Each entry must be restated word for word.

++++ DATA UNDER STUDY

-- ==== Sys2Proof/Machine/Jtag.lean ====
section
/-! DEFINITION. JTAG and boundary scan, DBGACC, and the rows of the debug registers (spec/20). -/

namespace Sys2Proof.Machine

/-! ### The test access port (R715, R716) -/

/-- An instruction is selected: its opcode, what its data register captures, and what the pins follow from Update-IR on. -/
def tapSelect (s : State) (ir dr : Nat) (pins : PinDrive) : State :=
  { s with test := { s.test with ir := ir, dr := dr, pins := pins } }

/-- Table 20.5: the identification register. -/
def idcodeWord : Nat := 2 * 2 ^ 28 + 0x0C60 * 2 ^ 12 + Config.jedecCode.toNat * 2 + 1

def execIdcode (s : State) : Res := .next (tapSelect s 0x01 idcodeWord .core)

/-- `cells`: what is shifted into the boundary register, in the order of the part's BSDL description. -/
def execSamplePreload (cells : List Bool) (s : State) : Res :=
  let t := tapSelect s 0x02 0 .core
  .next { t with test := { t.test with boundary := cells } }

def execBypass (opcode : BitVec 8) (s : State) : Res :=
  need (!([0x01, 0x02, 0x03, 0x04, 0x05, 0x06, 0x07, 0x10, 0x11] : List Nat).contains opcode.toNat) .wrongRow
    (.next (tapSelect s 0xFF 0 .core))

/-- BOOTSTAT captures SM_BOOT (R703). -/
def execBootstat (s : State) : Res := .next (tapSelect s 0x10 (bootWord s) .core)

/-! ### Boundary drive (R728, R729) -/

/-- The PCIe link and every port go down, and the data plane enters data-plane reset; only a cold reset ends it. -/
def boundaryDrive (s : State) (ir : Nat) (pins : PinDrive) : State :=
  let s := tapSelect s ir 0 pins
  let s := { s with power := { s.power with drive := true }, test := { s.test with entered := true } }
  if s.power.por then s
  else
    let s := dataPlaneReset (portsOff s)
    setHost s { s.host with linkUp := false }

def execExtest (s : State) : Res := .next (boundaryDrive s 0x03 .boundary)
def execClamp (s : State) : Res := .next (boundaryDrive s 0x04 .held)
def execHighz (s : State) : Res := .next (boundaryDrive s 0x05 .floating)
def execExtestPulse (s : State) : Res := .next (boundaryDrive s 0x06 .boundary)
def execExtestTrain (s : State) : Res := .next (boundaryDrive s 0x07 .boundary)

/-! ### DBGACC (R717, R733) -/

/-- OTP DBGLOCK. -/
def dbgLocked (s : State) : Bool := s.nv.dbgLock

/-- An address lies in control space (Table 20.1). -/
def inControl (a : Nat) : Bool := 0xF000000000 ≤ a && a < 0xF004000000

/-- The access at Update-DR. A read of a block without power returns a free value. -/
def dbgAccess (s : State) (write : Bool) (a : Nat) (data : W32) : State :=
  let finish (s : State) : State := { s with test := { s.test with accDone := true } }
  if write then finish (if inControl a then controlWrite s .dbgacc (a - 0xF000000000) (leBytes 4 data.toNat) else s)
  else if !inControl a then finish { s with test := { s.test with accData := 0 } }
  else if reaches s .dbgacc a then finish (controlRead s .dbgacc (a - 0xF000000000) 4)
  else
    let (w, s) := drawWord s
    finish { s with test := { s.test with accData := w.toNat % 2 ^ 32 } }

/-- What the DBGACC register captures. -/
def dbgCapture (s : State) : Nat := s.test.accDone.toNat + s.test.accData * 2 ^ 41

/-- `word`: the address in units of 4 bytes. -/
def execDbgacc (write : Bool) (word : BitVec 38) (data : W32) (s : State) : Res :=
  .next (if dbgLocked s then tapSelect s 0x11 0 .core
    else
      let s := dbgAccess s write (4 * word.toNat) data
      tapSelect s 0x11 (dbgCapture s) .core)

/-! ### Debug mode (R718 to R724) -/

def execHalt (who : Requester) (core : Fin 160) (s : State) : Res :=
  .next (writeWhole s who .dbgCmd core.val 0 0 1#64)

def execResume (who : Requester) (core : Fin 160) (s : State) : Res :=
  .next (writeWhole s who .dbgCmd core.val 0 0 2#64)

def execStep (who : Requester) (core : Fin 160) (slot : SlotId) (s : State) : Res :=
  .next (writeWhole s who .dbgCmd core.val 0 0 (BitVec.ofNat 64 (3 + 256 * slotNum slot)))

def execDbgCtl (who : Requester) (value : W32) (s : State) : Res :=
  .next (writeWhole s who .dbgCtl 0 0 0 (value.setWidth 64))

/-- The element of a debug register of a core. -/
def dbgElem : DbgReg → RegName × Nat × Nat
  | .pc i => (.dbgPc, slotNum i, 0)
  | .g i r => (.dbgG, slotNum i, r.toNat)
  | .f i r => (.dbgF, slotNum i, r.toNat)
  | .lsData => (.dbgLsdata, 0, 0)

/-- A whole 8-byte read of a debug register. -/
def debugRead (s : State) (who : Requester) (p : Nat) (r : DbgReg) : State :=
  let (name, i, j) := dbgElem r
  if reaches s who (regAddr name p i j) && fnOfWho who == 0 then
    let (v, s) := readReg s (snapKey who) name p i j
    answerRead s who (leBytes 8 v)
  else s

def execDebugRegisterAccess (who : Requester) (core : Fin 160) (reg : DbgReg) (write : Option W64) (s : State) : Res :=
  .next (match write with
    | some v => writeWhole s who (dbgElem reg).1 core.val (dbgElem reg).2.1 (dbgElem reg).2.2 v
    | none => debugRead s who core.val reg)

def execAccumulatorViewRead (who : Requester) (core : Fin 160) (tile row : Fin 16) (col : Fin 32) (s : State) : Res :=
  .next (if reaches s who (blkBase .core core.val) && fnOfWho who == 0 then
      let (v, s) := accRead s core.val tile.val row.val col.val
      answerRead s who (leBytes 8 v)
    else s)

/-! ### The trace buffer and port tests (R727, R730) -/

def execArm (who : Requester) (s : State) : Res := .next (writeWhole s who .dbgTrcmd 0 0 0 1#64)

def execStop (who : Requester) (s : State) : Res := .next (writeWhole s who .dbgTrcmd 0 0 0 2#64)

def execDbgPorttest (who : Requester) (value : W32) (s : State) : Res :=
  .next (writeWhole s who .dbgPorttest 0 0 0 (value.setWidth 64))

end Sys2Proof.Machine
end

++++++++

REPLY:
-- ==== Sys2Proof/Machine/Jtag.lean ====
section
/-! DEFINITION. JTAG and boundary scan, DBGACC, and the rows of the debug registers (spec/20). -/

namespace Sys2Proof.Machine

/-! ### The test access port (R715, R716) -/

/-- An instruction is selected: its opcode, what its data register captures, and what the pins follow from Update-IR on. -/
def tapSelect (s : State) (ir dr : Nat) (pins : PinDrive) : State :=
  { s with test := { s.test with ir := ir, dr := dr, pins := pins } }

/-- Table 20.5: the identification register. -/
def idcodeWord : Nat := 2 * 2 ^ 28 + 0x0C60 * 2 ^ 12 + Config.jedecCode.toNat * 2 + 1

def execIdcode (s : State) : Res := .next (tapSelect s 0x01 idcodeWord .core)

/-- `cells`: what is shifted into the boundary register, in the order of the part's BSDL description. -/
def execSamplePreload (cells : List Bool) (s : State) : Res :=
  let t := tapSelect s 0x02 0 .core
  .next { t with test := { t.test with boundary := cells } }

def execBypass (opcode : BitVec 8) (s : State) : Res :=
  need (!([0x01, 0x02, 0x03, 0x04, 0x05, 0x06, 0x07, 0x10, 0x11] : List Nat).contains opcode.toNat) .wrongRow
    (.next (tapSelect s 0xFF 0 .core))

/-- BOOTSTAT captures SM_BOOT (R703). -/
def execBootstat (s : State) : Res := .next (tapSelect s 0x10 (bootWord s) .core)

/-! ### Boundary drive (R728, R729) -/

/-- The PCIe link and every port go down, and the data plane enters data-plane reset; only a cold reset ends it. -/
def boundaryDrive (s : State) (ir : Nat) (pins : PinDrive) : State :=
  let s := tapSelect s ir 0 pins
  let s := { s with power := { s.power with drive := true }, test := { s.test with entered := true } }
  if s.power.por then s
  else
    let s := dataPlaneReset (portsOff s)
    setHost s { s.host with linkUp := false }

def execExtest (s : State) : Res := .next (boundaryDrive s 0x03 .boundary)
def execClamp (s : State) : Res := .next (boundaryDrive s 0x04 .held)
def execHighz (s : State) : Res := .next (boundaryDrive s 0x05 .floating)
def execExtestPulse (s : State) : Res := .next (boundaryDrive s 0x06 .boundary)
def execExtestTrain (s : State) : Res := .next (boundaryDrive s 0x07 .boundary)

/-! ### DBGACC (R717, R733) -/

/-- OTP DBGLOCK. -/
def dbgLocked (s : State) : Bool := s.nv.dbgLock

/-- An address lies in control space (Table 20.1). -/
def inControl (a : Nat) : Bool := 0xF000000000 ≤ a && a < 0xF004000000

/-- The access at Update-DR. A read of a block without power returns a free value. -/
def dbgAccess (s : State) (write : Bool) (a : Nat) (data : W32) : State :=
  let finish (s : State) : State := { s with test := { s.test with accDone := true } }
  if write then finish (if inControl a then controlWrite s .dbgacc (a - 0xF000000000) (leBytes 4 data.toNat) else s)
  else if !inControl a then finish { s with test := { s.test with accData := 0 } }
  else if reaches s .dbgacc a then finish (controlRead s .dbgacc (a - 0xF000000000) 4)
  else
    let (w, s) := drawWord s
    finish { s with test := { s.test with accData := w.toNat % 2 ^ 32 } }

/-- What the DBGACC register captures. -/
def dbgCapture (s : State) : Nat := s.test.accDone.toNat + s.test.accData * 2 ^ 41

/-- `word`: the address in units of 4 bytes. -/
def execDbgacc (write : Bool) (word : BitVec 38) (data : W32) (s : State) : Res :=
  .next (if dbgLocked s then tapSelect s 0x11 0 .core
    else
      let s := dbgAccess s write (4 * word.toNat) data
      tapSelect s 0x11 (dbgCapture s) .core)

/-! ### Debug mode (R718 to R724) -/

def execHalt (who : Requester) (core : Fin 160) (s : State) : Res :=
  .next (writeWhole s who .dbgCmd core.val 0 0 1#64)

def execResume (who : Requester) (core : Fin 160) (s : State) : Res :=
  .next (writeWhole s who .dbgCmd core.val 0 0 2#64)

def execStep (who : Requester) (core : Fin 160) (slot : SlotId) (s : State) : Res :=
  .next (writeWhole s who .dbgCmd core.val 0 0 (BitVec.ofNat 64 (3 + 256 * slotNum slot)))

def execDbgCtl (who : Requester) (value : W32) (s : State) : Res :=
  .next (writeWhole s who .dbgCtl 0 0 0 (value.setWidth 64))

/-- The element of a debug register of a core. -/
def dbgElem : DbgReg → RegName × Nat × Nat
  | .pc i => (.dbgPc, slotNum i, 0)
  | .g i r => (.dbgG, slotNum i, r.toNat)
  | .f i r => (.dbgF, slotNum i, r.toNat)
  | .lsData => (.dbgLsdata, 0, 0)

/-- A whole 8-byte read of a debug register. -/
def debugRead (s : State) (who : Requester) (p : Nat) (r : DbgReg) : State :=
  let (name, i, j) := dbgElem r
  if reaches s who (regAddr name p i j) && fnOfWho who == 0 then
    let (v, s) := readReg s (snapKey who) name p i j
    answerRead s who (leBytes 8 v)
  else s

def execDebugRegisterAccess (who : Requester) (core : Fin 160) (reg : DbgReg) (write : Option W64) (s : State) : Res :=
  .next (match write with
    | some v => writeWhole s who (dbgElem reg).1 core.val (dbgElem reg).2.1 (dbgElem reg).2.2 v
    | none => debugRead s who core.val reg)

def execAccumulatorViewRead (who : Requester) (core : Fin 160) (tile row : Fin 16) (col : Fin 32) (s : State) : Res :=
  .next (if reaches s who (blkBase .core core.val) && fnOfWho who == 0 then
      let (v, s) := accRead s core.val tile.val row.val col.val
      answerRead s who (leBytes 8 v)
    else s)

/-! ### The trace buffer and port tests (R727, R730) -/

def execArm (who : Requester) (s : State) : Res := .next (writeWhole s who .dbgTrcmd 0 0 0 1#64)

def execStop (who : Requester) (s : State) : Res := .next (writeWhole s who .dbgTrcmd 0 0 0 2#64)

def execDbgPorttest (who : Requester) (value : W32) (s : State) : Res :=
  .next (writeWhole s who .dbgPorttest 0 0 0 (value.setWidth 64))

end Sys2Proof.Machine
end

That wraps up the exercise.